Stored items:
+++

-- ==== Sys2Proof/Laws/Keeps/Lines.lean ====
section
/-! SUPPORT. Machine/Lines.lean keeps the queue, the canonical form and one actuation per valve. -/

namespace Sys2Proof.Laws

open Sys2Proof.Machine Sys2Proof.Safety

theorem keeps_takeThrottle {base : State} {s : State} {changed : Bool} (h0 : Keeps base s) :
    Keeps base (State.takeThrottle s changed) := by
  unfold State.takeThrottle
  try dsimp only
  repeat' first
    | with_reducible assumption | with_reducible apply keeps_ite | with_reducible apply keepsO_ite | with_reducible apply keepsO_some
    | with_reducible exact keepsO_none | (simp only [keeps_mk]; first | with_reducible apply Keeps.parts | refine Keeps.parts' ?_ rfl)
    | dsimp only | split

theorem keeps_takePeriod {base : State} {s : State} (h0 : Keeps base s) :
    Keeps base (State.takePeriod s) := by
  unfold State.takePeriod
  try dsimp only
  repeat' first
    | with_reducible assumption | with_reducible apply keeps_fslowUpdate | with_reducible apply keeps_put
    | with_reducible apply keeps_takeThrottle | with_reducible apply keeps_transfer | dsimp only

theorem keeps_shiftDevice {base : State} {s : State} {d : Int} (h0 : Keeps base s) :
    Keeps base (State.shiftDevice s d) := by
  unfold State.shiftDevice
  try dsimp only
  repeat' first
    | with_reducible assumption | with_reducible apply keeps_release
    | (simp only [keeps_mk]; first | with_reducible apply Keeps.parts | refine Keeps.partsActs ?_ (sub_map fun _ => rfl) | refine Keeps.partsActs ?_ sub_filter | refine Keeps.partsActs ?_ (sub_map fun _ => by split <;> first | rfl | (symm; assumption)) | refine Keeps.partsNew ?_ rfl | refine Keeps.parts' ?_ rfl)
    | dsimp only | (intro _; intros; try dsimp only)

theorem keeps_stepCheck {base : State} {s : State} (h0 : Keeps base s) :
    Keeps base (State.stepCheck s) := by
  unfold State.stepCheck
  try dsimp only
  repeat' first
    | with_reducible assumption | with_reducible apply keeps_discontinuity | with_reducible apply keeps_shiftDevice
    | with_reducible apply keeps_stepTime | with_reducible apply keeps_ite | dsimp only | split

theorem keeps_linkBoundary {base : State} {s : State} (h0 : Keeps base s) :
    Keeps base (State.linkBoundary s) := by
  unfold State.linkBoundary
  try dsimp only
  repeat' first
    | with_reducible assumption | with_reducible apply keeps_discontinuity | with_reducible apply keeps_moveLanes
    | with_reducible apply keeps_sealOpen | with_reducible apply keeps_ite
    | (simp only [keeps_mk]; first | with_reducible apply Keeps.parts | refine Keeps.parts' ?_ rfl) | dsimp only | split

theorem keeps_calBoundary {base : State} {s : State} (h0 : Keeps base s) :
    Keeps base (State.calBoundary s).1 := by
  unfold State.calBoundary
  try dsimp only
  repeat' first
    | with_reducible assumption | with_reducible apply keeps_applyGleaned | with_reducible apply keeps_applySwaps
    | with_reducible apply keeps_firstReadings | with_reducible apply keeps_references | with_reducible apply keeps_substrate
    | with_reducible apply keeps_swapDone | with_reducible apply keeps_swapProgress | with_reducible apply keeps_thermBoundary
    | with_reducible apply keeps_ite | with_reducible apply keeps_ite_fst | dsimp only | split

theorem keeps_setsBoundary {base : State} {s : State} (h0 : Keeps base s) :
    Keeps base (State.setsBoundary s) := by
  unfold State.setsBoundary
  try dsimp only
  repeat' first
    | with_reducible assumption | with_reducible apply keeps_put | with_reducible apply keeps_transfer | with_reducible apply keeps_ite
    | dsimp only | split

theorem keeps_admissionStart {base : State} {s : State} (h0 : Keeps base s) :
    Keeps base (State.admissionStart s) := by
  unfold State.admissionStart
  try dsimp only
  repeat' first
    | with_reducible assumption | with_reducible apply keeps_put | with_reducible apply keeps_ite
    | (simp only [keeps_mk]; first | with_reducible apply Keeps.parts | refine Keeps.parts' ?_ rfl) | dsimp only | split

theorem keeps_valvesEnable {base : State} {s : State} (h0 : Keeps base s) :
    Keeps base (State.valvesEnable s) := by
  unfold State.valvesEnable
  try dsimp only
  repeat' first
    | with_reducible assumption | with_reducible apply keeps_arm | with_reducible apply keeps_setEnabled | with_reducible apply keeps_ite
    | dsimp only | split

theorem keeps_syncBits {base : State} {s : State} (h0 : Keeps base s) :
    Keeps base (State.syncBits s) := by
  unfold State.syncBits
  try dsimp only
  repeat' first
    | with_reducible assumption | with_reducible apply keeps_put | with_reducible apply keeps_putFlag | dsimp only

theorem keeps_startLine {base : State} {s : State} (h0 : Keeps base s) :
    Keeps base (State.startLine s) := by
  unfold State.startLine
  try dsimp only
  repeat' first
    | with_reducible assumption | with_reducible apply keeps_admissionStart | with_reducible apply keeps_beginEnv
    | with_reducible apply keeps_calBoundary | with_reducible apply keeps_calLine | with_reducible apply keeps_hotUpdate
    | with_reducible apply keeps_keepFrames | with_reducible apply keeps_linkBoundary | with_reducible apply keeps_setsBoundary
    | with_reducible apply keeps_spareBoundary | with_reducible apply keeps_stepCheck | with_reducible apply keeps_syncBits
    | with_reducible apply keeps_takePeriod | with_reducible apply keeps_valvesEnable
    | (simp only [keeps_mk]; first | with_reducible apply Keeps.parts | refine Keeps.parts' ?_ rfl) | dsimp only

theorem keeps_nextBoundary {base : State} {s : State} (h0 : Keeps base s) :
    Keeps base (State.nextBoundary s) := by
  unfold State.nextBoundary
  try dsimp only
  repeat' first
    | with_reducible assumption | with_reducible apply keeps_startLine
    | (simp only [keeps_mk]; first | with_reducible apply Keeps.parts | refine Keeps.parts' ?_ rfl) | dsimp only

theorem keeps_lineZero {base : State} {s : State} (h0 : Keeps base s) :
    Keeps base (State.lineZero s) := by
  unfold State.lineZero
  try dsimp only
  repeat' first
    | with_reducible assumption | with_reducible apply keeps_put | with_reducible apply keeps_startLine
    | with_reducible apply keeps_startScript | (simp only [keeps_mk]; first | with_reducible apply Keeps.parts | refine Keeps.parts' ?_ rfl)
    | dsimp only

theorem keeps_takePulse {base : State} {s : State} {t : Nat} (h0 : Keeps base s) :
    Keeps base (State.takePulse s t) := by
  unfold State.takePulse
  try dsimp only
  repeat' first
    | with_reducible assumption | with_reducible apply keeps_elapseTo | with_reducible apply keeps_lineZero
    | with_reducible apply keeps_nextBoundary | with_reducible apply keeps_ite
    | (simp only [keeps_mk]; first | with_reducible apply Keeps.parts | refine Keeps.parts' ?_ rfl) | dsimp only | split

theorem keeps_execLineBoundary {base : State} {s : State} (h0 : Keeps base s) :
    KeepsX base (execLineBoundary s) := by
  unfold execLineBoundary
  try dsimp only
  repeat' first
    | with_reducible assumption | with_reducible apply keeps_elapseTo | with_reducible apply keeps_nextBoundary
    | with_reducible apply keeps_takePulse | with_reducible apply keeps_ite | with_reducible apply keepsX_next
    | with_reducible exact keepsX_fault | with_reducible apply keepsX_ite | with_reducible apply keepsO_ite
    | with_reducible apply keepsO_some | with_reducible exact keepsO_none
    | (simp only [keeps_mk]; first | with_reducible apply Keeps.parts | refine Keeps.parts' ?_ rfl) | dsimp only | split

theorem keeps_lsyncEdge {base : State} {s : State} (h0 : Keeps base s) :
    Keeps base (State.lsyncEdge s) := by
  unfold State.lsyncEdge
  try dsimp only
  repeat' first
    | with_reducible assumption | with_reducible apply keeps_bump | with_reducible apply keeps_overrun | with_reducible apply keeps_put
    | with_reducible apply keeps_syncBits | with_reducible apply keeps_takePulse | with_reducible apply keeps_ite
    | with_reducible apply keepsO_ite | with_reducible apply keepsO_some | with_reducible exact keepsO_none
    | (simp only [keeps_mk]; first | with_reducible apply Keeps.parts | refine Keeps.parts' ?_ rfl) | dsimp only | split

theorem keeps_execLsyncPulse {base : State} {w : Nat} {s : State} (h0 : Keeps base s) :
    KeepsX base (execLsyncPulse w s) := by
  unfold execLsyncPulse
  try dsimp only
  repeat' first
    | with_reducible assumption | with_reducible apply keeps_elapse | with_reducible apply keeps_lsyncEdge
    | with_reducible apply keepsX_next | with_reducible exact keepsX_fault | with_reducible apply keepsX_ite | dsimp only

theorem keeps_loseLsync {base : State} {s : State} {n : Nat} (h0 : Keeps base s) :
    Keeps base (State.loseLsync s n) := by
  unfold State.loseLsync
  try dsimp only
  repeat' first
    | with_reducible assumption | with_reducible apply keeps_bump | with_reducible apply keeps_emit | with_reducible apply keeps_put
    | dsimp only

theorem keeps_execLsyncLost {base : State} {s : State} (h0 : Keeps base s) :
    KeepsX base (execLsyncLost s) := by
  unfold execLsyncLost
  try dsimp only
  repeat' first
    | with_reducible assumption | with_reducible apply keeps_elapseTo | with_reducible apply keeps_loseLsync
    | with_reducible apply keeps_nextBoundary | with_reducible apply keeps_ite | with_reducible apply keepsX_next
    | with_reducible exact keepsX_fault | with_reducible apply keepsX_ite | dsimp only | split

theorem keeps_execLsyncStartTimeout {base : State} {s : State} (h0 : Keeps base s) :
    KeepsX base (execLsyncStartTimeout s) := by
  unfold execLsyncStartTimeout
  try dsimp only
  repeat' first
    | with_reducible assumption | with_reducible apply keeps_elapseTo | with_reducible apply keeps_lineZero
    | with_reducible apply keeps_loseLsync | with_reducible apply keeps_ite | with_reducible apply keepsX_next
    | with_reducible exact keepsX_fault | with_reducible apply keepsX_ite | dsimp only | split

theorem keeps_clearTbs {base : State} {s : State} (h0 : Keeps base s) :
    Keeps base (State.clearTbs s) := by
  unfold State.clearTbs
  try dsimp only
  repeat' first
    | with_reducible assumption | with_reducible apply keeps_setWord | dsimp only

theorem keeps_execTbsClrCounters {base : State} {s : State} (h0 : Keeps base s) :
    KeepsX base (execTbsClrCounters s) := by
  unfold execTbsClrCounters
  try dsimp only
  repeat' first
    | with_reducible assumption | with_reducible apply keeps_clearTbs | with_reducible apply keeps_host | with_reducible apply keepsX_next
    | with_reducible exact keepsX_fault | with_reducible apply keepsX_ite | with_reducible apply keepsO_ite
    | with_reducible apply keepsO_some | with_reducible exact keepsO_none | dsimp only

theorem keeps_clearOnes {base : State} {s : State} {a : Nat} {mask : Nat} (h0 : Keeps base s) :
    Keeps base (State.clearOnes s a mask) := by
  unfold State.clearOnes
  try dsimp only
  repeat' first
    | with_reducible assumption | with_reducible apply keeps_setWord | dsimp only

theorem keeps_execTbsFlagsClear {base : State} {mask : Nat} {s : State} (h0 : Keeps base s) :
    KeepsX base (execTbsFlagsClear mask s) := by
  unfold execTbsFlagsClear
  try dsimp only
  repeat' first
    | with_reducible assumption | with_reducible apply keeps_clearOnes | with_reducible apply keeps_host | with_reducible apply keepsX_next
    | with_reducible exact keepsX_fault | with_reducible apply keepsX_ite | with_reducible apply keepsO_ite
    | with_reducible apply keepsO_some | with_reducible exact keepsO_none | dsimp only

end Sys2Proof.Laws
end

+++

> _What you have to do_
Once you reach the line with "keeps_sealOpen | with_reducible apply keeps_ite" in the data above, copy it and every line after it exactly, up to and including the line with "with_reducible apply keeps_applySwaps".

> _Output for this exercise_
    | with_reducible apply keeps_sealOpen | with_reducible apply keeps_ite
    | (simp only [keeps_mk]; first | with_reducible apply Keeps.parts | refine Keeps.parts' ?_ rfl) | dsimp only | split

theorem keeps_calBoundary {base : State} {s : State} (h0 : Keeps base s) :
    Keeps base (State.calBoundary s).1 := by
  unfold State.calBoundary
  try dsimp only
  repeat' first
    | with_reducible assumption | with_reducible apply keeps_applyGleaned | with_reducible apply keeps_applySwaps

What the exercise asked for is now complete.